George T. Morgan ¹ Lucas Low ¹ Arul Ramasamy ^1,2,3 Spyros D. Masouros ^1*

• ¹ Department of Bioengineering, Imperial College London, London, United Kingdom
• ² Academic Department of Military Trauma and Orthopaedics, Royal Centre for Defence Medicine, ICT Centre, Birmingham, United Kingdom
• ³ Trauma and Orthopaedics, Milton Keynes Hospital NHS Foundation Trust, Milton Keynes, United Kingdom

Fracture healing is a complex process which sometimes results in non-unions, leading to prolonged disability and high morbidity.
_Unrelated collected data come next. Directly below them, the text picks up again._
-- ==== Sys2Proof/Machine/Meter.lean ====
section
/-! DEFINITION. The Iastan meter: taps, sweeps, channels, bindings, statements and their commands (18_iastan_meter.md,
R402 to R413). DEDUCED: log entry 94. -/
namespace Sys2Proof.Machine

/-- Change the meter. -/
def setMtr (f : Mtr → Mtr) (s : State) : State := { s with mtr := f s.mtr }

/-- STATE or CLOCK_LOST changed: CHANGED is set and vector 11 is signalled (Table 18-2). -/
def mtrChanged (s : State) : State := irq 11 (setMtr (fun m => { m with changed := true }) s)

/-! ### Taps (R404 to R406) -/

/-- The SCI a tap matches: the SecTAG's, or SA and 0x0001 for an end station (R405). -/
def tapSci (d : Bytes) : Option Nat :=
  if beNat (sub d 12 2) != 0x88E5 then none
  else if nbit (u8 d 14) 5 then some (beNat (sub d 20 8))
  else if nbit (u8 d 14) 6 then some (beNat (sub d 6 6) * 65536 + 1)
  else none

/-- The outer VID a tap matches, 0 for an untagged or priority-tagged frame (R405). -/
def tapVid (d : Bytes) : Nat :=
  let t := beNat (sub d 12 2)
  if t == 0x8100 || t == 0x88A8 then beNat (sub d 14 2) % 4096 else 0

/-- The binding of a port and direction that a frame adds to: SCI, then VID, then PORT (R405). -/
def tapMatch (bs : List Binding) (port dir : Nat) (d : Bytes) : Option Binding :=
  let mine := bs.filter (fun (b : Binding) => b.port == port && b.dir == dir)
  let sci := match tapSci d with
    | some k => mine.find? (fun (b : Binding) => b.typ == 2 && b.key == k)
    | none => none
  match sci with
  | some b => some b
  | none => match mine.find? (fun (b : Binding) => b.typ == 1 && b.key == tapVid d) with
    | some b => some b
    | none => mine.find? (fun (b : Binding) => b.typ == 0)

/-- Two bindings have the same key. -/
def sameKey (a b : Binding) : Bool := a.port == b.port && a.dir == b.dir && a.typ == b.typ && a.key == b.key

/-- A partial stops at 2^32 - 1 (R406). -/
def partAdd (p : W32) (n : Nat) : W32 := if 0xFFFFFFFF ≤ p.toNat + n then 0xFFFFFFFF else p + BitVec.ofNat 32 n

/-- The slot of binding `b` with one frame more: L octets, or L + 20 with PER_FRAME_20 (R406). -/
def slotAdd (d : Bytes) (b : Binding) : Binding :=
  { b with octets := partAdd b.octets (d.length + 4 + if b.per20 then 20 else 0), frames := partAdd b.frames 1 }

/-- A partial of the slot has stopped at its maximum (R406). -/
def slotFull (b : Binding) : Bool := b.octets == 0xFFFFFFFF || b.frames == 0xFFFFFFFF

/-- The bank with the slot of binding `b` in the state `b'`. -/
def bankPut (b b' : Binding) (bs : List Binding) : List Binding := bs.map (fun x => if sameKey x b then b' else x)

/-- Whether the tap sees the old bank at this frame: only between a switch and its final sweep, where the tap sees the switch at a
frame that a free value names, and from then on (R408, Table 18-6; log entry 130). -/
def tapLags (tap : Nat) (s : State) : Bool × State :=
  if !s.mtr.lag.contains tap then (false, s)
  else
    let r := drawFree 130 s
    if nbit r.1.toNat 0 then (true, r.2) else (false, setMtr (fun m => { m with lag := m.lag.erase tap }) r.2)

/-- A tap counts a frame at its last byte, under the bank that the tap sees; `d` runs from DA to the last byte before the FCS. Only
a SEALED meter counts, and no MAC Control frame is counted (R404 to R406, Table 18-1). -/
def meterTap (port dir : Nat) (d : Bytes) (s : State) : State :=
  if hbe d 12 2 == 0x8808 || !(s.mtr.powered && s.mtr.st == 1 && decide (port < 64)) then s
  else
    let r := tapLags (2 * port + dir) s
    let s := r.2
    match tapMatch (if r.1 then s.mtr.oldBank else s.mtr.binds) port dir d with
    | none => s
    | some b =>
      let b' := slotAdd d b
      let s := if r.1 then setMtr (fun m => { m with oldBank := bankPut b b' m.oldBank }) s
        else setMtr (fun m => { m with binds := bankPut b b' m.binds }) s
      if slotFull b' && !s.mtr.clockLost then mtrChanged (setMtr (fun m => { m with clockLost := true }) s) else s

/-- A count stops at 2^64 - 1 (R407). -/
def cntStop (c : W64) (n : Nat) : W64 := if 2 ^ 64 - 1 ≤ c.toNat + n then BitVec.ofNat 64 (2 ^ 64 - 1) else c + BitVec.ofNat 64 n

/-- Add a slot's partials to its channel (R406, R407). -/
def chnAdd (b : Binding) (m : Mtr) : Mtr :=
  { m with chs := tmod .reset m.chs b.channel (fun c =>
      let o := cntStop c.octets b.octets.toNat
      let f := cntStop c.frames b.frames.toNat
      { octets := o, frames := f, saturated := c.saturated || o == BitVec.ofNat 64 (2 ^ 64 - 1) ||
        f == BitVec.ofNat 64 (2 ^ 64 - 1) }) }

/-- A slot without its partials. -/
def bindClear (b : Binding) : Binding := { b with octets := 0, frames := 0 }

/-- Sweep every slot of the active bank. -/
def mtrSweepAll (m : Mtr) : Mtr :=
  let m := m.binds.foldl (fun m b => chnAdd b m) m
  { m with binds := m.binds.map bindClear }

/-- METER_SWEEP: one slot of a tap, by its index among the bindings of its port and direction (R406). -/
def meterSweep (port dir index : Nat) (s : State) : State :=
  if !s.mtr.powered then s
  else match (s.mtr.binds.filter (fun (b : Binding) => b.port == port && b.dir == dir))[index]? with
    | none => s
    | some b => setMtr (fun m =>
      { chnAdd b m with binds := m.binds.map (fun x => if sameKey x b then { bindClear x with seen := true } else x) }) s

/-! ### Power (R403) -/

/-- METER_POWER_UP: on an -A part the meter checks itself, blows a life fuse and starts a new life; all is within its
40 ms (R403, Table 18-1). -/
def meterPowerUp (checksOk : Bool) (s : State) : State :=
  let o := s.mtr
  if !s.boot.meterFuse || o.powered then s
  else
    let m : Mtr := { Mtr.reset with
      powered := true, ready := true, lifeFuses := o.lifeFuses, authority := o.authority, serial := o.serial
      certs := o.certs }
    let m := if !checksOk then { m with st := 3 }
      else if 2048 ≤ m.lifeFuses then { m with st := 2, life := 2048 }
      else { m with st := if m.authority.isSome then 1 else 0, lifeFuses := m.lifeFuses + 1, life := m.lifeFuses + 1 }
    let s := { s with mtr := m }
    if m.st == 0 then s else mtrChanged s

/-- METER_POWER_LOSS: bindings, counts and a command in progress are lost; the meter OTP stays (R403, Table 18-6). -/
def meterPowerLoss (s : State) : State :=
  let o := s.mtr
  { s with
    mtr := { Mtr.reset with lifeFuses := o.lifeFuses, authority := o.authority, serial := o.serial, certs := o.certs }
    hif := { s.hif with cmds := s.hif.cmds.filter (fun c => c.mb != 8) } }

/-! ### Commands (R408 to R412) -/

/-- Uptime in ns: MTRCLK x 5. -/
def mtrUptime (m : Mtr) : Nat := m.clocks / 4 * 5

/-- Channels that some binding names. -/
def chnBound (m : Mtr) (c : Nat) : Bool := m.binds.any (fun b => b.channel == c)

/-- A channel's entry in Table 18-3. -/
def chnBytes (m : Mtr) (c : Nat) : Bytes :=
  let x := tget .reset m.chs c
  le 2 c ++ le 1 (mask [x.saturated, chnBound m c]) ++ zb 5 ++ le64 x.octets ++ le64 x.frames

/-- MTR_STATUS_GET (0x0C00): it is answered in every state; its nonce replaces the one before (log entry 30). -/
def mtrStatusGet (c : Cmd) (s : State) : Res :=
  if !c.payload.isEmpty then fail stInvalid s
  else
    let r := drawFree 30 s
    let m := s.mtr
    okWith (le 1 m.st ++ le 1 (b2n m.clockLost) ++ zb 2 ++ le 4 m.life ++ le 4 m.gen.toNat ++
      le 2 ((List.range 4096).filter (chnBound m)).length ++ le 2 m.binds.length ++ le64 m.serial ++
      le 8 (mtrUptime m) ++ le64 r.1 ++ le 4 60000 ++ zb 4 ++ (match m.authority with
        | some k => sha384 k
        | none => zb 48)) (setMtr (fun m => { m with nonce := some r.1 }) r.2)

/-- MTR_CHANNEL_GET (0x0C01): not swept. -/
def mtrChannelGet (c : Cmd) (s : State) : Res :=
  let p := c.payload
  let first := u16 p 0
  let n := u16 p 2
  if s.mtr.st == 3 then fail stWrongState s
  else if p.length != 4 || n == 0 || 160 < n || 4096 < first + n then fail stInvalid s
  else okWith (le 2 n ++ zb 6 ++ le 8 (mtrUptime s.mtr) ++
    (List.range n).flatMap (fun i => chnBytes s.mtr (first + i))) s

/-- The limit on a statement's channels by scheme (Table 18-3). -/
def stmtMax (scheme : Nat) : Nat := match scheme with
  | 1 => 160 | 2 | 3 => 24 | _ => 0

/-- MTR_STATEMENT_GET (0x0C02): the request waits for a full sweep that begins now (R410). -/
def mtrStatementGet (c : Cmd) (s : State) : Res :=
  let p := c.payload
  let n := u16 p 2
  if s.mtr.st != 1 then fail stWrongState s
  else if p.length != 40 || !zeros p 5 3 || n == 0 || stmtMax (u8 p 4) < n || 4096 < u16 p 0 + n then fail stInvalid s
  else .wait .statement (setMtr (fun m => { m with binds := m.binds.map (fun b => { b with seen := false }) }) s)

/-- The signature of a scheme by the meter's own keys; scheme 3 is ECDSA then ML-DSA (Table 18-3). -/
def mtrSign (scheme : Nat) (msg : Bytes) : Bytes :=
  let one (k : Nat) : Bytes := pad (sigLen k) (Config.sign k (Config.meterKey k) msg)
  if scheme == 3 then one 1 ++ one 2 else one scheme

/-- The statement of Table 18-3, signed over "PK3200-METER" and what precedes the signature (R410). -/
def statementBytes (m : Mtr) (p : Bytes) : Bytes :=
  let first := u16 p 0
  let n := u16 p 2
  let scheme := u8 p 4
  let cs := (List.range n).map (first + ·)
  let sat := cs.any (fun c => (tget .reset m.chs c).saturated)
  let body := le 4 0x4D530001 ++ le64 m.serial ++ le 4 m.life ++ le 8 m.stmtSeq ++ le 8 (mtrUptime m) ++
    le 4 m.gen.toNat ++ le 2 first ++ le 2 n ++ le 1 (mask [sat, m.clockLost]) ++ le 1 scheme ++
    le 2 (if scheme == 3 then sigLen 1 + sigLen 2 else sigLen scheme) ++ zb 4 ++ sub p 8 32 ++
    cs.flatMap (chnBytes m)
  body ++ mtrSign scheme (ascii "PK3200-METER" ++ body)

/-- MTR_STATEMENT_LATCH: once the sweep has visited every slot that counts, the channels are latched as they stand, before any visit of
that cycle, and the waiting statement is signed (R410, Table 18-6). -/
def mtrStatementLatch (s : State) : State :=
  if !s.mtr.powered || !s.mtr.binds.all (·.seen) then s
  else wake (· == Wait.statement) (fun c t =>
    let t := setMtr (fun m => { m with stmtSeq := m.stmtSeq + 1 }) t
    okWith (statementBytes t.mtr c.payload) t) s

/-- MTR_CERT_GET (0x0C03). -/
def mtrCertGet (c : Cmd) (s : State) : Res :=
  let p := c.payload
  let cert := tget [] s.mtr.certs (u8 p 0)
  let off := u16 p 2
  if s.mtr.st == 3 then fail stWrongState s
  else if p.length != 8 || 1 < u8 p 0 || !zeros p 1 1 || !zeros p 4 4 || cert.length < off then fail stInvalid s
  else
    let chunk := sub cert off 4064
    okWith (le 2 cert.length ++ le 2 chunk.length ++ zb 4 ++ chunk) s

/-- A binding of Table 18-5. -/
def bindOf (e : Bytes) : Binding :=
  { port := u8 e 0, dir := u8 e 1, typ := u8 e 2, channel := u16 e 4, per20 := nbit (u8 e 6) 0,
    key := match u8 e 2 with
      | 2 => beNat (sub e 8 8)
      | 1 => u16 e 8
      | _ => 0
    octets := 0, frames := 0, seen := false }

/-- The fields of Table 18-5 are in range. -/
def bindOk (e : Bytes) : Bool :=
  decide (u8 e 0 < 64) && decide (u8 e 1 ≤ 1) && decide (u8 e 3 ≤ 1) && decide (u16 e 4 < 4096) && decide (u8 e 6 ≤ 1) &&
    u8 e 7 == 0 &&
    match u8 e 2 with
    | 0 => zeros e 8 8
    | 1 => decide (u64 e 8 < 4096)
    | 2 => decide (32 ≤ u8 e 0)
    | _ => false

/-- One entry applied to a list of bindings, or the status of its failure (R412). -/
def bindApply (e : Bytes) (bs : List Binding) : Except Nat (List Binding) :=
  let b := bindOf e
  if !bindOk e then .error stInvalid
  else if u8 e 3 == 0 then
    (if bs.any (sameKey b) then .ok (bs.filter (fun x => !sameKey b x)) else .error stNotFound)
  else if bs.any (sameKey b) then .error stExists
  else if 256 ≤ (bs.filter (fun x => x.port == b.port && x.dir == b.dir)).length then .error stNoRoom
  else .ok (bs ++ [b])

/-- Every entry in order; an error carries the entry's index. -/
def bindAll : Nat → List Bytes → List Binding → Except (Nat × Nat) (List Binding)
  | _, [], bs => .ok bs
  | i, e :: es, bs => match bindApply e bs with
    | .error st => .error (st, i)
    | .ok bs => bindAll (i + 1) es bs

/-- MTR_BINDING_SET (0x0C10): all or nothing; a claim fuses the authority key. The old bindings are swept, the banks
switch, and the response waits for the final sweep (R408, R412). -/
def mtrBindingSet (c : Cmd) (s : State) : Res :=
  let p := c.payload
  let m := s.mtr
  let n := u16 p 4
  let claim := nbit (u8 p 6) 0
  let head := 16 + if claim then 97 else 0
  if m.st == 3 then fail stWrongState s
  else if p.length != head + 16 * n || 240 < n || 3 < u8 p 6 || !zeros p 7 9 then fail stInvalid s
  else if m.st == 2 || claim != (m.st == 0) then fail stWrongState s
  else if m.gen == 0xFFFFFFFF then fail stNoRoom s
  else if u32 p 0 != m.gen.toNat + 1 then fail stStale s
  else match bindAll 0 (pieces 16 n (p.drop head)) (if nbit (u8 p 6) 1 then [] else m.binds) with
    | .error (st, i) => .done ⟨st, i, []⟩ s
    | .ok bs =>
      let s := setMtr (fun m =>
        let m := mtrSweepAll m
        { m with
          oldBank := m.binds, lag := List.range 128, binds := bs.map bindClear, gen := m.gen + 1
          authority := if claim then some (sub p 16 97) else m.authority
          st := 1 }) s
      .wait .binding (if claim then mtrChanged s else s)

/-- MTR_BANK_FINAL_SWEEP: the old bank's last partials go to the channels its bindings named, and the response is
written (R408). -/
def mtrBankFinalSweep (s : State) : State :=
  if !s.mtr.powered then s
  else
    let s := setMtr (fun m => { m.oldBank.foldl (fun m b => chnAdd b m) m with oldBank := [], lag := [] }) s
    wake (· == Wait.binding) (fun _ t => ok t) s

/-- A binding's entry in a response (Table 18-5). -/
def bindBytes (b : Binding) : Bytes :=
  le 1 b.port ++ le 1 b.dir ++ le 1 b.typ ++ le 1 1 ++ le 2 b.channel ++ le 1 (b2n b.per20) ++ zb 1 ++
    (if b.typ == 2 then be 8 b.key else le 8 b.key)

/-- MTR_BINDING_GET (0x0C11). -/
def mtrBindingGet (c : Cmd) (s : State) : Res :=
  let p := c.payload
  if s.mtr.st == 3 then fail stWrongState s
  else if p.length != 8 || 63 < u8 p 0 || 1 < u8 p 1 || 255 < u16 p 2 || !zeros p 4 4 then fail stInvalid s
  else
    let bs := ((s.mtr.binds.filter (fun (b : Binding) => b.port == u8 p 0 && b.dir == u8 p 1)).drop (u16 p 2)).take 254
    okWith (le 2 bs.length ++ le 4 s.mtr.gen.toNat ++ zb 2 ++ bs.flatMap bindBytes) s

/-! ### The meanings -/

/-- METER_POWER_UP. -/
def execMeterPowerUp (checksOk : Bool) (s : State) : Host.Outcome State Fault Refusal := .next (meterPowerUp checksOk s)
/-- METER_POWER_LOSS. -/
def execMeterPowerLoss (s : State) : Host.Outcome State Fault Refusal := .next (meterPowerLoss s)
/-- METER_SWEEP. -/
def execMeterSweep (port dir index : Nat) (s : State) : Host.Outcome State Fault Refusal :=
  .next (meterSweep port dir index s)
/-- MTR_STATUS_GET. -/
def execMtrStatusGet (mb : Nat) (s : State) : Host.Outcome State Fault Refusal := .next (fcpMeter 0x0C00 mb mtrStatusGet s)
/-- MTR_CHANNEL_GET. -/
def execMtrChannelGet (mb : Nat) (s : State) : Host.Outcome State Fault Refusal :=
  .next (fcpMeter 0x0C01 mb mtrChannelGet s)
/-- MTR_STATEMENT_GET. -/
def execMtrStatementGet (mb : Nat) (s : State) : Host.Outcome State Fault Refusal :=
  .next (fcpMeter 0x0C02 mb mtrStatementGet s)
/-- MTR_STATEMENT_LATCH. -/
def execMtrStatementLatch (s : State) : Host.Outcome State Fault Refusal := .next (mtrStatementLatch s)
/-- MTR_CERT_GET. -/
def execMtrCertGet (mb : Nat) (s : State) : Host.Outcome State Fault Refusal := .next (fcpMeter 0x0C03 mb mtrCertGet s)
/-- MTR_BINDING_SET. -/
def execMtrBindingSet (mb : Nat) (s : State) : Host.Outcome State Fault Refusal :=
  .next (fcpMeter 0x0C10 mb mtrBindingSet s)
/-- MTR_BANK_FINAL_SWEEP. -/
def execMtrBankFinalSweep (s : State) : Host.Outcome State Fault Refusal := .next (mtrBankFinalSweep s)
/-- MTR_BINDING_GET. -/
def execMtrBindingGet (mb : Nat) (s : State) : Host.Outcome State Fault Refusal :=
  .next (fcpMeter 0x0C11 mb mtrBindingGet s)

end Sys2Proof.Machine
end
Traditional methods of optimizing fracture treatments, such as in vitro benchtop testing and in vivo randomized controlled trials, face limitations, particularly in evaluating the entire healing process. This study introduces a novel, strain-based fracture-healing algorithm designed to predict a wide range of healing outcomes, including both successful unions and non-unions. The algorithm uses principal strains as mechanical stimuli to simulate fracture healing in response to local mechanical environments within the callus region. The model demonstrates good agreement with experimental data from ovine metatarsal osteotomies across six fracture cases with varying gap widths and inter-fragmentary strains, replicates physiological bony growth patterns, and is independent of the initial callus geometry. This computational approach provides a framework for developing new fracture-fixation devices, aid in pre-surgical planning, and optimize rehabilitation strategies.